Die and it’s no big deal. Respawning involves paying a coin but it’s not immediately clear even after 40 hours spent with the game how those coins are awarded. However, more common is getting revived by a teammate, where they walk to a tiny little miniature that represents you and hold E on it until you’re revived. This can be done quicker with the Medum class’ defibrillator, but the most interesting part is that your team can pick up the statuette and carry it to a safe place before reviving you, even tossing it to another teammate who has their defibs out to get you back on your feet mid-fight in the coolest way possible.
By throwing out realism, The Finals has made this one of the most entertaining shooters in recent memory. There’s no fall damage, so diving from a rooftop carries no risk, but they’ve also got rid of the idea of finite ammo too. This isn’t new – Overwatch also gives you reloads and cooldowns and The Finals apes this system – but it means here that you always have a grenade when you need one, and an RPG is never far away if you think you might help your current situation.
Even when you’re now destroying the place with combat and the deliberate use of high-explosives, the maps wow because it isn’t just a game about destroying things, it also has a lot of scope for building things, too. It’s easy for a player to slap down a zipline or jump pad to get themselves to a new position and this means that the maps feel unique pretty much every time. Different ziplines, entry points and half-collapsed buildings mean that every battleground feels fresh even if you’ve accidentally landed on the same map three times in a row.
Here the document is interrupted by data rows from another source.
-- ==== Sys2Proof/Laws/Decoder.lean ====
section
/-! SUPPORT. What one internal transition of a running DECODE can do: it fails, it goes on, or it ends. -/

namespace Sys2Proof.Machine

/-- The state in which a token's meaning runs (R130). -/
def handlerState : Token → DState
  | .lz _ _ => .handlingLZ
  | .lzc _ => .handlingLZC
  | .rles _ _ _ => .handlingRLE
  | .rlel _ _ _ => .handlingRLE
  | .raws _ => .handlingRAW
  | .rawl _ _ => .handlingRAW

/-- The state a token goes to where it succeeds (R136 to R141). -/
def nextState : Token → DState
  | .lz _ _ => .handlingLZC
  | .lzc _ => .handlingLZC
  | .rles _ _ _ => .dispatchingToken
  | .rlel _ _ _ => .dispatchingToken
  | .raws _ => .dispatchingToken
  | .rawl _ _ => .dispatchingToken

/-! ## Decoding at dispatch -/

/-- What dispatch decodes runs in the handling state of the control byte's class, and takes its head's bytes. -/
theorem decodeAtDispatch_ok {c : Byte} {bs rest : List Byte} {t : Token} (h : decodeAtDispatch c bs = .ok (t, rest)) :
    handlerState t = handlerOf (classOf c) ∧ bs.length + 1 = headLength t + rest.length ∧ t.context = .dispatch := by
  unfold decodeAtDispatch at h
  split at h
  next hc =>
    unfold decodeLz at h
    split at h
    · cases h; simp [handlerState, handlerOf, hc, headLength, Token.context]; omega
    · cases h
  next hc =>
    unfold decodeRle at h
    split at h <;> split at h <;> cases h <;>
      simp [handlerState, handlerOf, hc, headLength, Token.context] <;> omega
  next hc =>
    unfold decodeRaw at h
    split at h
    · split at h <;> cases h
      simp [handlerState, handlerOf, hc, headLength, Token.context]; omega
    · cases h; simp [handlerState, handlerOf, hc, headLength, Token.context]; omega

/-- What the continuation test decodes is an LZC token of one byte. -/
theorem decodeContinuation_ok {bs rest : List Byte} {t : Token} (h : decodeToken .continuation bs = .ok (t, rest)) :
    (∃ k, t = .lzc k) ∧ bs.length = rest.length + 1 := by
  cases bs with
  | nil => cases h
  | cons c bs =>
    simp only [decodeToken] at h
    split at h
    · cases h; exact ⟨⟨_, rfl⟩, by simp⟩
    · cases h

theorem decodeContinuation_error {bs : List Byte} {e : DecodeReject} (h : decodeToken .continuation bs = .error e) :
    e = .notContinuation ∨ (e = .truncated ∧ bs = []) := by
  cases bs with
  | nil => cases h; exact .inr ⟨rfl, rfl⟩
  | cons c bs =>
    simp only [decodeToken] at h
    split at h
    · cases h
    · cases h; exact .inl rfl

/-! ## Tokens -/

/-- A transition that goes on: what it may change, and what it keeps. -/
structure Move (r : DecoderRegs) (s : State) (r1 : DecoderRegs) (s1 : State) : Prop where
  frame : s1 = { s with outMem := s1.outMem, outLen := s1.outLen, srcCur := s1.srcCur, engine := s1.engine }
  outOk : s.OutOk → s1.OutOk
  base : r1.base = r.base
  cursor : s.srcCur.toNat ≤ s1.srcCur.toNat
  inside : s.srcCur.toNat ≤ s.inLen.toNat → s1.srcCur.toNat ≤ s.inLen.toNat

theorem Move.refl (r r1 : DecoderRegs) (h : r1.base = r.base) (s : State) : Move r s r1 s :=
  ⟨rfl, id, h, Nat.le_refl _, id⟩

theorem Move.trans {r r1 r2 : DecoderRegs} {s s1 s2 : State} (h : Move r s r1 s1) (h' : Move r1 s1 r2 s2) :
    Move r s r2 s2 := by
  have h1 := h.frame
  have h2 := h'.frame
  have hin : s1.inLen = s.inLen := by rw [h1]
  refine ⟨?_, fun ho => h'.outOk (h.outOk ho), h'.base.trans h.base, Nat.le_trans h.cursor h'.cursor, fun hi => ?_⟩
  · rw [h1] at h2
    exact h2
  · have := h'.inside (by rw [hin]; exact h.inside hi)
    rwa [hin] at this

/-- Reading n bytes that are there. -/
theorem Move.advanced {r : DecoderRegs} {s : State} {n : Nat} (r1 : DecoderRegs) (h : r1.base = r.base)
    (hn : s.srcCur.toNat + n ≤ s.inLen.toNat) : Move r s r1 ((s.advance n).withDecoder r1) := by
  have ha := State.advance_srcCur_toNat hn
  exact ⟨rfl, fun ho => ⟨ho.wf, ho.below, ho.len, ho.drawn⟩, h, by show _ ≤ (s.advance n).srcCur.toNat; omega,
    fun _ => by show (s.advance n).srcCur.toNat ≤ _; omega⟩

theorem copyLiterals_move {n : Nat} {s s1 : State} (h : s.copyLiterals n = .ok s1) :
    s1 = { s with outMem := s1.outMem, outLen := s1.outLen, srcCur := s1.srcCur, engine := s1.engine } := by
  have := State.copyLiterals_frame h
  rw [this]

/-- What a token can do in its handling state: go on, or fail with one of two errors. -/
theorem runToken_cases {t : Token} {s : State} {r : DecoderRegs} (he : s.engine = .decoding r)
    (hd : r.dstate = handlerState t) :
    (∃ r1 s1, runToken t s = .next (s1.withDecoder r1) ∧ Move r s r1 s1 ∧ r1.dstate = nextState t ∧
      r1.endAddr = r.endAddr ∧ r1.decl = r.decl ∧ r1.ctrl = r.ctrl ∧
      (r1.dstate = .handlingLZC → s.OutOk → (t.context = .dispatch ∨ (1 ≤ r.pos.toNat ∧ r.pos.toNat ≤ s.outLen.toNat)) →
        1 ≤ r1.pos.toNat ∧ r1.pos.toNat ≤ s1.outLen.toNat)) ∨
    (∃ r1 e, runToken t s = .next (raiseError e .decodeRunning (s.withDecoder r1)) ∧
      r1.base = r.base ∧ (e = .corruptStream ∨ e = .outputOverflow)) := by
  have copy : ∀ (pos : BitVec 13) (n : Nat) (r1 : DecoderRegs), r1.base = r.base → r1.endAddr = r.endAddr →
      r1.decl = r.decl → r1.ctrl = r.ctrl → r1.pos = pos →
      (0 < n ∨ (1 ≤ pos.toNat ∧ pos.toNat ≤ s.outLen.toNat)) →
      (∃ r2 s1, endToken r1 .handlingLZC s (s.copyBack pos.toNat n) = .next (s1.withDecoder r2) ∧ Move r s r2 s1 ∧
        r2.dstate = .handlingLZC ∧ r2.endAddr = r.endAddr ∧ r2.decl = r.decl ∧ r2.ctrl = r.ctrl ∧
        (s.OutOk → 1 ≤ r2.pos.toNat ∧ r2.pos.toNat ≤ s1.outLen.toNat)) ∨
      (∃ e, endToken r1 .handlingLZC s (s.copyBack pos.toNat n) =
        .next (raiseError e .decodeRunning (s.withDecoder r1)) ∧ (e = .corruptStream ∨ e = .outputOverflow)) := by
    intro pos n r1 hb hE hD hC hP hpos
    cases hc : s.copyBack pos.toNat n with
    | error e => exact .inr ⟨e, rfl, State.copyBack_error hc⟩
    | ok s1 =>
      have ho := State.copyBack_outOnly hc
      refine .inl ⟨{ r1 with dstate := .handlingLZC }, s1, rfl, ⟨?_, fun h => h.copyBack hc, hb, ?_, ?_⟩, rfl, hE, hD,
        hC, ?_⟩
      · rw [ho.same]
      · rw [ho.srcCur]
      · rw [ho.srcCur]; exact id
      · intro hok
        simp only [hP]
        have hval : 1 ≤ pos.toNat ∧ pos.toNat ≤ s.outLen.toNat := by
          rcases hpos with hn | hv
          · obtain ⟨m, rfl⟩ : ∃ m, n = m + 1 := ⟨n - 1, by omega⟩
            by_cases hv : pos.toNat = 0 ∨ s.outLen.toNat < pos.toNat
            · rw [State.copyBack_corrupt hv] at hc; cases hc
            · omega
          · exact hv
        refine ⟨hval.1, ?_⟩
        by_cases hfit : s.outLen.toNat + n ≤ s.cfg.outCap.toNat
        · obtain ⟨t', ht', hap, -⟩ := State.copyBack_spec hok.wf hval.1 hval.2 hfit
          rw [hc] at ht'
          cases ht'
          rw [hap.length]; omega
        · rw [State.copyBack_overflow hval.1 hval.2 hok.len (by omega)] at hc
          cases hc
  have run : ∀ (v : Byte) (n : Nat) (r1 : DecoderRegs), r1.base = r.base → r1.endAddr = r.endAddr →
      r1.decl = r.decl → r1.ctrl = r.ctrl →
      (∃ r2 s1, endToken r1 .dispatchingToken s (s.appendRun v n) = .next (s1.withDecoder r2) ∧ Move r s r2 s1 ∧
        r2.dstate = .dispatchingToken ∧ r2.endAddr = r.endAddr ∧ r2.decl = r.decl ∧ r2.ctrl = r.ctrl) ∨
      (∃ e, endToken r1 .dispatchingToken s (s.appendRun v n) =
        .next (raiseError e .decodeRunning (s.withDecoder r1)) ∧ (e = .corruptStream ∨ e = .outputOverflow)) := by
    intro v n r1 hb hE hD hC
    cases hc : s.appendRun v n with
    | error e =>
      rw [State.appendRun_eq_appendAll] at hc
      exact .inr ⟨e, rfl, .inr (State.appendAll_error hc)⟩
    | ok s1 =>
      have ho := State.appendRun_outOnly hc
      refine .inl ⟨{ r1 with dstate := .dispatchingToken }, s1, rfl, ⟨?_, fun h => h.appendRun hc, hb, ?_, ?_⟩, rfl, hE,
        hD, hC⟩
      · rw [ho.same]
      · rw [ho.srcCur]
      · rw [ho.srcCur]; exact id
  have lits : ∀ (n : Nat) (r1 : DecoderRegs), r1.base = r.base → r1.endAddr = r.endAddr →
      r1.decl = r.decl → r1.ctrl = r.ctrl →
      (∃ r2 s1, endToken r1 .dispatchingToken s (s.copyLiterals n) = .next (s1.withDecoder r2) ∧ Move r s r2 s1 ∧
        r2.dstate = .dispatchingToken ∧ r2.endAddr = r.endAddr ∧ r2.decl = r.decl ∧ r2.ctrl = r.ctrl) ∨
      (∃ e, endToken r1 .dispatchingToken s (s.copyLiterals n) =
        .next (raiseError e .decodeRunning (s.withDecoder r1)) ∧ (e = .corruptStream ∨ e = .outputOverflow)) := by
    intro n r1 hb hE hD hC
    cases hc : s.copyLiterals n with
    | error e => exact .inr ⟨e, rfl, State.copyLiterals_error hc⟩
    | ok s1 =>
      have hcur := State.copyLiterals_srcCur hc
      refine .inl ⟨{ r1 with dstate := .dispatchingToken }, s1, rfl,
        ⟨copyLiterals_move hc, fun h => h.copyLiterals hc, hb, by omega, ?_⟩, rfl, hE, hD, hC⟩
      intro hle
      rcases Nat.eq_zero_or_pos n with hn | hn
      · omega
      · exact hcur.2 hn
  have hin : ∀ d, r.dstate = d → s.inHandler d = some r := fun d hd => by simp [State.inHandler, he, hd]
  cases t with
  | lz c pos =>
    simp only [runToken, execLz, hin .handlingLZ hd]
    rcases copy pos (lzCount c) { r with pos := pos, cnt := BitVec.ofNat 13 (lzCount c) } rfl rfl rfl rfl rfl
      (.inl (by unfold lzCount; omega)) with ⟨r2, s1, h1, h2, h3, h4, h5, h6, h7⟩ | ⟨e, h1, h2⟩
    · exact .inl ⟨r2, s1, h1, h2, h3, h4, h5, h6, fun _ hok _ => h7 hok⟩
    · exact .inr ⟨_, e, h1, rfl, h2⟩
  | lzc k =>
    simp only [runToken, execLzc, hin .handlingLZC hd]
    by_cases hv : 0 < lzcCount k ∨ (1 ≤ r.pos.toNat ∧ r.pos.toNat ≤ s.outLen.toNat)
    · rcases copy r.pos (lzcCount k) { r with cnt := BitVec.ofNat 13 (lzcCount k) } rfl rfl rfl rfl rfl hv with
        ⟨r2, s1, h1, h2, h3, h4, h5, h6, h7⟩ | ⟨e, h1, h2⟩
      · exact .inl ⟨r2, s1, h1, h2, h3, h4, h5, h6, fun _ hok _ => h7 hok⟩
      · exact .inr ⟨_, e, h1, rfl, h2⟩
    · have hk : lzcCount k = 0 := by omega
      rw [hk]
      refine .inl ⟨{ r with cnt := BitVec.ofNat 13 0, dstate := .handlingLZC }, s, rfl, ⟨rfl, id, rfl, Nat.le_refl _, id⟩, rfl, rfl, rfl, rfl, fun _ _ hor => ?_⟩
      rcases hor with hbad | hok
      · cases hbad
      · exact hok
  | rles x n v =>
    simp only [runToken, execRles, hin .handlingRLE hd]
    rcases run v (rlesCount n) { r with cnt := BitVec.ofNat 13 (rlesCount n), val := v } rfl rfl rfl rfl with
      ⟨r2, s1, h1, h2, h3, h4, h5, h6⟩ | ⟨e, h1, h2⟩
    · exact .inl ⟨r2, s1, h1, h2, h3, h4, h5, h6, fun hbad => by rw [h3] at hbad; cases hbad⟩
    · exact .inr ⟨_, e, h1, rfl, h2⟩
  | rlel x n v =>
    simp only [runToken, execRlel, hin .handlingRLE hd]
    rcases run v (rlelCount n) { r with cnt := BitVec.ofNat 13 (rlelCount n), val := v } rfl rfl rfl rfl with
      ⟨r2, s1, h1, h2, h3, h4, h5, h6⟩ | ⟨e, h1, h2⟩
    · exact .inl ⟨r2, s1, h1, h2, h3, h4, h5, h6, fun hbad => by rw [h3] at hbad; cases hbad⟩
    · exact .inr ⟨_, e, h1, rfl, h2⟩
  | raws l =>
    simp only [runToken, execRaws, hin .handlingRAW hd]
    rcases lits (rawsLength l) { r with cnt := BitVec.ofNat 13 (rawsLength l) } rfl rfl rfl rfl with
      ⟨r2, s1, h1, h2, h3, h4, h5, h6⟩ | ⟨e, h1, h2⟩
    · exact .inl ⟨r2, s1, h1, h2, h3, h4, h5, h6, fun hbad => by rw [h3] at hbad; cases hbad⟩
    · exact .inr ⟨_, e, h1, rfl, h2⟩
  | rawl lh ll =>
    simp only [runToken, execRawl, hin .handlingRAW hd]
    rcases lits (rawlLength s.cfg.rawLongMode lh ll)
      { r with cnt := BitVec.ofNat 13 (rawlLength s.cfg.rawLongMode lh ll) } rfl rfl rfl rfl with
      ⟨r2, s1, h1, h2, h3, h4, h5, h6⟩ | ⟨e, h1, h2⟩
    · exact .inl ⟨r2, s1, h1, h2, h3, h4, h5, h6, fun hbad => by rw [h3] at hbad; cases hbad⟩
    · exact .inr ⟨_, e, h1, rfl, h2⟩

/-! ## One transition -/

/-- The transitions a running DECODE has left are at most this many (R144). -/
def decodeLeft (r : DecoderRegs) (s : State) : Nat :=
  match r.dstate with
  | .readingHeader => 2 * (s.inLen.toNat - s.srcCur.toNat) + 3
  | .dispatchingToken => 2 * (s.inLen.toNat - s.srcCur.toNat) + 2
  | .handlingLZ => 2 * (s.inLen.toNat - s.srcCur.toNat) + 3
  | .handlingLZC => 2 * (s.inLen.toNat - s.srcCur.toNat) + 3
  | .handlingRLE => 2 * (s.inLen.toNat - s.srcCur.toNat) + 3
  | .handlingRAW => 2 * (s.inLen.toNat - s.srcCur.toNat) + 3
  | .done => 1
  | .failed => 1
This is helped by different weather conditions that really mix things up too. Playing as a sniper is excessively difficult in foggy weather, but the close-range heavy will shine as you often can’t see them until they’re in your face. The reverse is true in blazing sunlight, and the game’s audio becomes unreliable when beating rain offers low-level noise that masks footsteps and makes it easier to ambush people.
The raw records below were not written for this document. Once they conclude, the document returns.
-- ==== Sys2Proof/Tests/Slice0.lean ====
section
/-! SUPPORT. Tests: ill-formed terms, words written out from the encodings, one step per instruction with results from
95_test_vectors.md, and for each statement with hypotheses a concrete input that meets them. -/

namespace Sys2Proof.Tests

open Sys2Proof Sys2Proof.Machine

/-! ## Helpers -/

/-- A small instance. -/
def small : Config := { inCap := 64#32, outCap := 64#32, rawLongMode := .wide13, fill := 0x00#8 }

/-- The small instance with another OUT_CAP. -/
def roomFor (n : Nat) : Config := { small with outCap := BitVec.ofNat 32 n }

/-- The state after reset with IN loaded. -/
def loaded (c : Config) (ins : List Byte) : State :=
  { State.resetWith c 0 [] with
    inMem := (Memory.unwritten 0).writeAll 0 ins, inLen := BitVec.ofNat 32 ins.length }

/-- The small instance with IN loaded. -/
def blk (ins : List Byte) : State := loaded small ins

/-- The state with a command word as the host's next action. -/
def issue (w : Word) (s : State) : State := { s with pending := [.writeReg 8 w] }

/-- Decoder registers in state d with END e. -/
def regs (d : DState) (e : Nat) : DecoderRegs := { DecoderRegs.enter 0#32 with dstate := d, endAddr := BitVec.ofNat 33 e }

/-- A running DECODE of an instance with IN loaded, SRC_CUR at `cur`, OUT holding `out`. -/
def decodingIn (c : Config) (r : DecoderRegs) (ins : List Byte) (cur : Nat) (out : List Byte) : State :=
  { loaded c ins with
    srcCur := BitVec.ofNat 32 cur, outMem := (Memory.unwritten 1).writeAll 0 out
    outLen := BitVec.ofNat 32 out.length, engine := .decoding r }

/-- A running ENCODE at position p with OUT holding the header's two bytes. -/
def encodingAt (c : Config) (ins : List Byte) (p : Nat) : State :=
  { loaded c ins with
    outMem := (Memory.unwritten 1).writeAll 0 [0x00#8, 0x00#8], outLen := 2#32, win := Memory.fillAll 0x00#8
    engine := .encoding { EncoderRegs.enter with p := BitVec.ofNat 32 p } }

/-- The outcome is a next state of which p holds. -/
def nextWith (p : State → Prop) [DecidablePred p] : Host.Outcome State Fault Refusal → Bool
  | .next t => decide (p t)
  | .fault _ => false
  | .refused _ => false

theorem of_nextWith {p : State → Prop} [DecidablePred p] {o : Host.Outcome State Fault Refusal}
    (h : nextWith p o = true) : ∃ t, o = .next t ∧ p t := by
  cases o with
  | next t => exact ⟨t, rfl, of_decide_eq_true h⟩
  | fault f => cases h
  | refused f => cases h

/-- An operation succeeds. -/
def succeeds : Except ErrKind State → Bool
  | .ok _ => true
  | .error _ => false

theorem of_succeeds {x : Except ErrKind State} (h : succeeds x = true) : ∃ t, x = .ok t := by
  cases x with
  | ok t => exact ⟨t, rfl⟩
  | error e => cases h

/-- An operation succeeds with a state of which p holds. -/
def okWith (p : State → Prop) [DecidablePred p] : Except ErrKind State → Bool
  | .ok t => decide (p t)
  | .error _ => false

theorem of_okWith {p : State → Prop} [DecidablePred p] {x : Except ErrKind State} (h : okWith p x = true) :
    ∃ t, x = .ok t ∧ p t := by
  cases x with
  | ok t => exact ⟨t, rfl, of_decide_eq_true h⟩
  | error e => cases h

/-- An operation is OutputOverflow. -/
def overflows : Except ErrKind State → Bool
  | .ok _ => false
  | .error e => e == .outputOverflow
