-- ==== Sys2Proof/Machine/Flags.lean ====
section
/-! DEFINITION. The block has no condition codes (10_state.md R31). Its one-bit quantities and the words made of them: the
status word of a response (30_encoding.md R95), the acceptance table (41_lifecycle.md R150), the `Bound` predicate (R29) and
the error matrix (60_exceptions.md R239). The status read-out port (R31) is in Readout.lean. -/

namespace Sys2Proof.Machine

/-- The number of a result kind (R95, R230). -/
def ResultKind.number : ResultKind → BitVec 4
  | .ok => 0#4
  | .channelNotFound => 1#4
  | .channelBusy => 2#4
  | .invalidChannelState => 3#4
  | .unsupportedMode => 4#4
  | .unsupportedFeature => 5#4
  | .invalidTimingParameter => 6#4
  | .timeout => 7#4
  | .ioFailure => 8#4

/-- The number of a lifecycle state (R23). -/
def LifeState.number : LifeState → BitVec 2
  | .unbound => 0#2
  | .discovered => 1#2
  | .opened => 2#2
  | .closed => 3#2

/-- The status word of R95: kind in bits 3:0, zeros in 31:4, code in 63:32. -/
def statusWord (kind : ResultKind) (code : Word32) : Word := code ++ 0#28 ++ kind.number

/-- A response (R30, R95). -/
def mkResponse (kind : ResultKind) (code : Word32) (res : Results) : Response := ⟨statusWord kind code, res⟩

/-- `last_error` after an operation (R27): `Ok` leaves it unchanged. -/
def lastErrorAfter (old : LastError) (kind : ResultKind) (code : Word32) : LastError :=
  if kind = .ok then old else ⟨kind, code⟩

/-- DISCOVER's column of R150. -/
def acceptsUnbound (st : LifeState) : Bool := st == .unbound

/-- OPEN's row of R150. -/
def acceptsDiscovered (st : LifeState) : Bool := st == .discovered

/-- CLOSE's and the frame operations' rows of R150. -/
def acceptsOpen (st : LifeState) : Bool := st == .opened

/-- The configure operations', APPLY's and the probes' rows of R150: the states in which the session holds a bound handle. -/
def acceptsBound (st : LifeState) : Bool := st == .discovered || st == .opened

/-- The acceptance table of R150 over the instructions; an operation without a session is always accepted. -/
def acceptedIn (i : Instr) (st : LifeState) : Bool :=
  match i with
  | .discover _ => acceptsUnbound st
  | .openSess _ _ _ => acceptsDiscovered st
  | .closeSess _ => acceptsOpen st
  | .cfgArbRaw _ => acceptsBound st
  | .cfgArbPar _ => acceptsBound st
  | .cfgFdRaw _ => acceptsBound st
  | .cfgFdPar _ => acceptsBound st
  | .apply _ _ => acceptsBound st
  | .send _ => acceptsOpen st
  | .sendn _ _ => acceptsOpen st
  | .recv _ => acceptsOpen st
  | .recvn _ _ => acceptsOpen st
  | .probeTerm _ => acceptsBound st
  | .probeEcho _ => acceptsBound st
  | .probeBlink _ => acceptsBound st
  | .probeTxmode _ => acceptsBound st
  | .encArb => true
  | .encFd => true
  | .decArb => true
  | .decFd => true
  | .errtext => true
  | .arbWord _ _ _ _ => true
  | .fdWord _ _ _ _ _ _ => true

/-- A session that holds its name: `Discovered` or `Open` (R29). -/
def Session.live (r : Session) : Bool := acceptsBound r.state

/-- `Bound(n)` of R29: some session in `Discovered` or `Open` has the name. -/
def State.bound (s : State) (n : Name) : Bool := s.sessions.any (fun r => r.live && r.name == some n)

/-- The kinds an operation can end with: the rows of the table of R239. -/
def allowedKinds : Instr → List ResultKind
  | .encArb => [.ok, .invalidTimingParameter]
  | .encFd => [.ok, .invalidTimingParameter]
  | .decArb => [.ok, .invalidTimingParameter]
  | .decFd => [.ok, .invalidTimingParameter]
  | .discover _ => [.ok, .channelNotFound, .channelBusy, .invalidChannelState]
  | .openSess _ _ _ => [.ok, .invalidChannelState, .unsupportedMode, .unsupportedFeature]
  | .closeSess _ => [.ok, .invalidChannelState]
  | .cfgArbRaw _ => [.ok, .invalidChannelState]
  | .cfgArbPar _ => [.ok, .invalidChannelState, .invalidTimingParameter]
  | .cfgFdRaw _ => [.ok, .invalidChannelState]
  | .cfgFdPar _ => [.ok, .invalidChannelState, .invalidTimingParameter]
  | .apply _ _ => [.ok, .invalidChannelState]
  | .send _ => [.ok, .invalidChannelState, .timeout, .ioFailure]
  | .sendn _ _ => [.ok, .invalidChannelState, .timeout, .ioFailure]
  | .recv _ => [.ok, .invalidChannelState, .timeout, .ioFailure]
  | .recvn _ _ => [.ok, .invalidChannelState, .timeout, .ioFailure]
  | .probeTerm _ => [.ok, .invalidChannelState, .unsupportedFeature]
  | .probeEcho _ => [.ok, .invalidChannelState, .unsupportedFeature]
  | .probeBlink _ => [.ok, .invalidChannelState, .unsupportedFeature]
  | .probeTxmode _ => [.ok, .invalidChannelState, .unsupportedFeature]
  | .errtext => [.ok]
  | .arbWord _ _ _ _ => []
  | .fdWord _ _ _ _ _ _ => []

end Sys2Proof.Machine
end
With a team, The Finals is my favourite multiplayer experience of 2023 so far. When you’re winning it’s the best feeling in the world, whereas when you’re losing the frenetic gunfights are fun enough and silly enough that you won’t take it too hard. With coordination you can drop an objective through several floors of a building for a quick theft from the team that was previously guarding it, or even just try to outflank an enemy team by blowing a whole above them to offer fire support.
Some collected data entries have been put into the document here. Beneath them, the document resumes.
-- ==== Sys2Proof/Machine/Lifecycle.lean ====
section
/-! DEFINITION. The lifecycle operations DISCOVER, OPEN, CLOSE (41_lifecycle.md R150 to R156). -/

namespace Sys2Proof.Machine

/-- DISCOVER (R151). While another DISCOVER has `dlock` it waits, holding its session's lock. -/
def execDiscover (sess : BitVec 8) (s : State) : Result :=
  sessionOp sess (.discover sess) s fun k f _ s1 =>
    if s1.dlock then .next s1 else .next (settle k (discoverEnumerate k f s1))

/-- The record of an opened session (R152). -/
def Session.openedAs (type : OpenType) (mode : OpenMode) (r : Session) : Session :=
  { r with openType := some type, openMode := some mode, state := .opened }

/-- OPEN (R152): mode before type, no controller call. -/
def execOpen (sess : BitVec 8) (type : OpenType) (mode : OpenMode) (s : State) : Result :=
  sessionOp sess (.openSess sess type mode) s fun k f _ s1 =>
    if mode ≠ .normal then .next (s1.raise k f.cmd.req .unsupportedMode 0#32 {})
    else if type = .fdNoIso then .next (s1.raise k f.cmd.req .unsupportedFeature 0#32 {})
    else
      .next ((s1.updSession k (Session.openedAs type mode)).finishOk k f.cmd.req {})

/-- CLOSE (R153). -/
def execClose (sess : BitVec 8) (s : State) : Result :=
  sessionOp sess (.closeSess sess) s fun k f r s1 =>
    withHandle r fun h => .next (settle k (s1.call k f (.unbind h)))

end Sys2Proof.Machine
end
As a solo experience, it’s rather more frustrating. There’s no way to communicate with your randomly assigned teammates at the moment and because the game is so chaotic – regardless of how delicate your approach is – teammates will either wander off on their own adventure or just immediately disconnect after being killed.
Either way, I’ve struggled to put The Finals down. With a combination of the pace, destruction and how closely it rewards a three-player team, playing it feels like slipping into a warm deadly bath, and I’m dreading what happens after the closed-beta comes to an end on March 21.
This is going to be huge, and it absolutely deserves it.
The Finals Closed Beta is currently on Steam and you can request access right now. It runs till March 21.